Basic proportional dynamics

\(\tau \dot{p} = s - p\)

Parameters:
  • p – potential, higher values lead to higher activations

  • s – stimulus, higher values lead to larger changes of the potentials (depends on the dynamics function)

  • h – resting level, a.k.a. constant offset

  • tau – time scaling factor, higher values lead to slower changes of the potentials (linear dependency)

  • kwargs – additional parameters to the potential dynamics

base

class RecurrentPolicy(spec: EnvSpec, use_cuda: bool)[source]

Bases: Policy, ABC

Base class for recurrent policies. The policy does not store the hidden state on it’s own, so it requires two arguments: (observation, hidden) and returns two values: (action, new_hidden). The hidden tensor is an 1-dim vector of state variables with unspecified meaning. In the batching case, it should be a 2-dim array, where the first dimension is the batch size matching that of the observations.

Constructor

Parameters:
  • spec – environment specification

  • use_cudaTrue to move the policy to the GPU, False (default) to use the CPU

abstract evaluate(rollout: StepSequence, hidden_states_name: str = 'hidden_states') Tensor[source]

Re-evaluate the given rollout and return a derivable action tensor. This method makes sure that the gradient is propagated through the hidden state.

Parameters:
  • rollout – complete rollout

  • hidden_states_name – name of hidden states rollout entry, used for recurrent networks. Change this string for value functions.

Returns:

actions with gradient data

abstract forward(obs: ~torch.Tensor, hidden: ~typing.Optional[~torch.Tensor] = None) -> (<class 'torch.Tensor'>, <class 'torch.Tensor'>)[source]
Parameters:
  • obs – observation from the environment

  • hidden – the network’s hidden state. If None, use init_hidden()

Returns:

action to be taken and new hidden state

abstract property hidden_size: int

Get the number of hidden state variables.

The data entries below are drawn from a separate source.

-- ==== Sys2Proof/Machine/Maps.lean ====
section
/-! DEFINITION. Sys2Proof/Machine/Maps.lean: keyed state, memory in its one canonical form, masks and byte order. Every
access to memory of the model goes through the functions here (R5, R348; log 1). -/
namespace Sys2Proof

/-- The value under a key. -/
def KeyMap.find {α : Type} : KeyMap α → Nat → Option α
  | [], _ => none
  | (j, x) :: r, k => if j = k then some x else KeyMap.find r k

/-- Store a value under a key, keeping the keys rising. -/
def KeyMap.put {α : Type} : KeyMap α → Nat → α → KeyMap α
  | [], k, x => [(k, x)]
  | (j, y) :: r, k, x =>
    if k < j then (k, x) :: (j, y) :: r
    else if k = j then (k, x) :: r
    else (j, y) :: KeyMap.put r k x

/-- Remove a key. -/
def KeyMap.del {α : Type} (m : KeyMap α) (k : Nat) : KeyMap α := m.filter fun c => c.1 != k

/-- Change the value under a key, if there is one. -/
def KeyMap.upd {α : Type} (m : KeyMap α) (k : Nat) (f : α → α) : KeyMap α :=
  match m.find k with
  | some x => m.put k (f x)
  | none => m

/-- The value under a key, or the one an absent key stands for. -/
def KeyMap.at {α : Type} (m : KeyMap α) (k : Nat) (dflt : α) : α := (m.find k).getD dflt

/-- Keep the entries that satisfy a test. -/
def KeyMap.keep {α : Type} (m : KeyMap α) (f : Nat → α → Bool) : KeyMap α := m.filter fun c => f c.1 c.2

/-- Change every value. -/
def KeyMap.mapAll {α : Type} (m : KeyMap α) (f : Nat → α → α) : KeyMap α := m.map fun c => (c.1, f c.1 c.2)

/-- Keys strictly rising. -/
def KeyMap.rising {α : Type} : KeyMap α → Bool
  | [] => true
  | [_] => true
  | (j, _) :: (k, y) :: r => j < k && KeyMap.rising ((k, y) :: r)

namespace Machine

/-- What an address that memory does not list reads as (log 1). -/
def unlistedByte : Byte := 0

/-- Read one byte. -/
def Memory.read (m : Memory) (a : Nat) : Byte := (KeyMap.find m a).getD unlistedByte

/-- Write one byte, keeping the canonical form. -/
def Memory.write (m : Memory) (a : Nat) (b : Byte) : Memory :=
  if b = unlistedByte then KeyMap.del m a else KeyMap.put m a b

/-- The canonical form: addresses strictly rising, no entry equal to what an unlisted address reads as. -/
def Memory.wf (m : Memory) : Bool := KeyMap.rising m && m.all fun c => c.2 != unlistedByte

/-- Read n bytes as a little-endian number (R5). -/
def Memory.readN (m : Memory) (a : Nat) : Nat → Nat
  | 0 => 0
  | n + 1 => (m.read a).toNat + 256 * Memory.readN m (a + 1) n

/-- Write the low n bytes of a number, little-endian (R5). -/
def Memory.writeN (m : Memory) (a : Nat) : Nat → Nat → Memory
  | 0, _ => m
  | n + 1, x => Memory.writeN (m.write a (.ofNat 8 x)) (a + 1) n (x / 256)

/-- Write a list of bytes. -/
def Memory.writeBytes (m : Memory) (a : Nat) : List Byte → Memory
  | [] => m
  | b :: r => Memory.writeBytes (m.write a b) (a + 1) r

/-- The n bytes at an address. -/
def Memory.bytes (m : Memory) (a n : Nat) : List Byte := (List.range n).map fun i => m.read (a + i)

/-- The little-endian number a list of bytes holds. -/
def leNat : List Byte → Nat
  | [] => 0
  | b :: r => b.toNat + 256 * leNat r

/-- The n bytes of a number, little-endian. -/
def leBytes : Nat → Nat → List Byte
  | 0, _ => []
  | n + 1, x => .ofNat 8 x :: leBytes n (x / 256)

/-- A field of n bytes at offset o of a record read as bytes. -/
def field (r : List Byte) (o n : Nat) : Nat := leNat ((r.drop o).take n)

/-- Bits h down to l of a number. -/
def bits (x h l : Nat) : Nat := x / 2 ^ l % 2 ^ (h + 1 - l)

/-- Bit i of a number. -/
def bit (x i : Nat) : Bool := x / 2 ^ i % 2 == 1

/-! ### Lane sets -/

/-- Lane L belongs to the set. -/
def inMask (m : Mask) (l : Nat) : Bool := m.getLsbD l

/-- The lanes of a set, in lane order. -/
def lanesIn (m : Mask) : List (Fin 128) := (List.finRange 128).filter fun l => m.getLsbD l.val

/-- The set that holds one lane. -/
def laneBit (l : Nat) : Mask := BitVec.ofNat 128 (2 ^ l)

/-- The set of the lanes that satisfy a test. -/
def maskOf (f : Nat → Bool) : Mask :=
  BitVec.ofNat 128 ((List.range 128).foldr (fun i acc => 2 * acc + (if f i then 1 else 0)) 0)

/-- The set of the lanes of a list. -/
def maskOfList (ls : List (Fin 128)) : Mask := ls.foldl (fun m l => m ||| laneBit l.val) 0

/-- Every lane of a group. -/
def allLanes : Mask := BitVec.allOnes 128

/-- The lowest lane of a set, 0 when it is empty. -/
def lowestLane (m : Mask) : Nat := ((List.range 128).find? fun i => m.getLsbD i).getD 0

/-- One value for each lane. -/
def lanesOf {α : Type} (f : Fin 128 → α) : Lanes α := Vector.ofFn f

/-- A row of the vector with the lanes of a set replaced. -/
def setLanes {α : Type} (old : Lanes α) (m : Mask) (f : Fin 128 → α) : Lanes α :=
  lanesOf fun l => if m.getLsbD l.val then f l else old[l]

/-- Element i of a list replaced. -/
def setAt {α : Type} (xs : List α) (i : Nat) (f : α → α) : List α := xs.modify i f

/-- Element i of a vector changed; nothing when there is no element i. -/
def vecMod {α : Type} {n : Nat} (v : Vector α n) (i : Nat) (f : α → α) : Vector α n :=
  if h : i < n then v.set i (f v[i]) else v

/-- Element i of a vector, or a default. -/
def vecGet {α : Type} {n : Nat} (v : Vector α n) (i : Nat) (dflt : α) : α := if h : i < n then v[i] else dflt

/-- Insert a number into a rising list, once. -/
def insertNat (k : Nat) : List Nat → List Nat
  | [] => [k]
  | j :: r => if k < j then k :: j :: r else if k = j then j :: r else j :: insertNat k r

end Machine
end Sys2Proof
end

init_hidden(batch_size: Optional[int] = None) Tensor[source]

Provide initial values for the hidden parameters. This should usually be a zero tensor.

Parameters:

batch_size – number of states to track in parallel

Returns:

Tensor of batch_size x hidden_size

property is_recurrent: bool

Bool to signalise it the policy has a recurrent architecture.

script() ScriptModule[source]

Create a ScriptModule from this policy. The returned module will always have the signature action = tm(observation, hidden). For recurrent networks, it returns a stateful module that keeps the hidden states internally. Such modules have a reset() method to reset the hidden states.

training: bool
class StatefulRecurrentNetwork(net: RecurrentPolicy)[source]

Bases: Module

A scripted wrapper for a recurrent neural network that stores the hidden state.

Note

Use this for transfer to C++.

Constructor

Parameters:

net – non-recurrent network to wrap

Note

Must not be a script module

forward(inp)[source]

Defines the computation performed at every call.

Should be overridden by all subclasses.

Note

Although the recipe for forward pass needs to be defined within this function, one should call the Module instance afterwards instead of this since the former takes care of running the registered hooks while the latter silently ignores them.

input_size: int
output_size: int
reset()[source]

Reset the policy’s internal state.

default_pack_hidden(hidden: Tensor, num_recurrent_layers, hidden_size: int, batch_size: Optional[int] = None)[source]

Pack the hidden state returned by torch.nn.RNNBase subclasses into an 1d state vector. This is the reverse operation of default_unpack_hidden.

Parameters:
  • hidden – unpacked hidden state, a tensor of num_recurrent_layers x batch_size x hidden_size

  • num_recurrent_layers – number of recurrent layers

  • hidden_size – size of the hidden layers (all equal)

  • batch_size – if not none, the result should be 2d, and the first dimension represents parts of a data batch

Returns:

packed hidden state.

default_unpack_hidden(hidden: Tensor, num_recurrent_layers: int, hidden_size: int, batch_size: Optional[int] = None)[source]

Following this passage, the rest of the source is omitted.